# TASK STATEMENT:
Reproduce every line in the listing that contains the word "getLsbD".

(INPUT MATERIAL Opens)

/-- The number of segments of a job (08 R204, 11 R284). -/
def SJob.segs (j : SJob) : Nat :=
  if j.kind = 2 || j.kind = 3 then 1 else max 1 ((j.len + 4095) / 4096) + (if j.kind = 5 then 8 else 0)

/-- The offset and length of the current segment's source bytes. -/
def SJob.piece (j : SJob) : Nat × Nat := (j.seg * 4096, min 4096 (j.len - j.seg * 4096))

/-- A word of partition n's data space; 0 where it cannot be read. -/
def wordAt (n va : Nat) (s : State) : Word := wd (leNat (partRead n va 4 s).2.1)

/-- The context of a codec job asks for a CMAC (11 R278). -/
def ctxMac (n : Nat) (par : Word) (s : State) : Bool := (wordAt n par.toNat s).getLsbD 8

/-- The ranges of a job, or of bytes off to off + len of it: virtual address, length and the right needed (08 R207; the
layouts of PRESUMED log 14). The 8 curve segments of kind 5h have no source. -/
def SJob.ranges (j : SJob) (off len : Nat) (s : State) : List (Nat × Nat × Right) :=
  let src := (j.src.toNat + off, len, Right.load)
  let dst := (j.dst.toNat + off, len, Right.store)
  let par (n : Nat) := (j.par.toNat, n, Right.load)
  let mac := if ctxMac j.part.toNat j.par s then 8 else 0
  match j.kind with
  | 0 => [src, dst]
  | 1 => [dst]
  | 2 => [(j.src.toNat, j.len, .load), (j.dst.toNat, 20 + j.len + mac, .store), par 128, (j.par.toNat, 128, .store)]
  | 3 => [(j.src.toNat, j.len, .load), (j.dst.toNat, j.len - 20 - mac, .store), par 128, (j.par.toNat, 128, .store)]
  | 4 => [src, (j.dst.toNat, 32, .store)]
  | 5 => if j.segs ≤ j.seg + 8 then [par 96] else [src, par 96]
  | 6 | 7 | 8 => [src, dst, par 16]
  | 9 => [src, (j.dst.toNat, 16, .store)]
  | _ => [src, par 16]

/-- Partition n may use every range (08 R194, R207). -/
def rangesOk (n : Nat) (rs : List (Nat × Nat × Right)) (s : State) : Bool :=
  rs.all (fun r => s.mayUse n r.2.2 r.1 r.2.1)

/-- The key slot of a job is used: the AES and CMAC kinds, and a codec job whose context asks for a CMAC (08 R204, 11
R279, R280). -/
def usesKey (j : SJob) (s : State) : Bool :=
  (6 ≤ j.kind && j.kind ≤ 10) || ((j.kind = 2 || j.kind = 3) && ctxMac j.part.toNat j.par s)

/-- Partition n may use key slot k (08 R205, R210). -/
def slotFor (s : State) (n k : Nat) : Bool :=
  let c := s.rd .sheKsCtl k
  c.getLsbD 30 || fld c 0 10 = n

/-- The release time that a codec job captures: that of the submitting job, or the timebase for the foundry partition
while the scheduler is disabled (11 R279). -/
def submitRel (s : State) (n : Nat) : Nat := if n = 0 && !s.schEn then s.now else (s.part n).jib.rel

/-- The job that a descriptor describes (08 R206). -/
def jobOf (n : Nat) (desc : Word) (bs : List Byte) (s : State) : SJob :=
  let w (i : Nat) : Word := wd (leNat (slice bs (4 * i) 4))
  { tag := s.she.tag, part := BitVec.ofNat 10 n, kind := fld (w 0) 28 4, slot := fld (w 0) 16 5, flags := fld (w 0) 0 16,
    len := (w 1).toNat, src := w 2, dst := w 3, par := w 4, desc := desc, band := if s.urgent n then 0 else 1, pre := 0,
    eng := none, seg := 0, key := none, keyType := 0, rel := submitRel s n, worked := false, fin := none, result := 0,
    chain := [] }

/-- Jobs wait in a queue for each kind and band; those of one engine type for a kind (08 R208). -/
def queued (s : State) (kind band : Nat) : Nat :=
  (s.she.jobs.filter (fun j => j.kind = kind && j.band = band && j.eng = none)).length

(INPUT MATERIAL Closes)

# RESULT:
def ctxMac (n : Nat) (par : Word) (s : State) : Bool := (wordAt n par.toNat s).getLsbD 8
  c.getLsbD 30 || fld c 0 10 = n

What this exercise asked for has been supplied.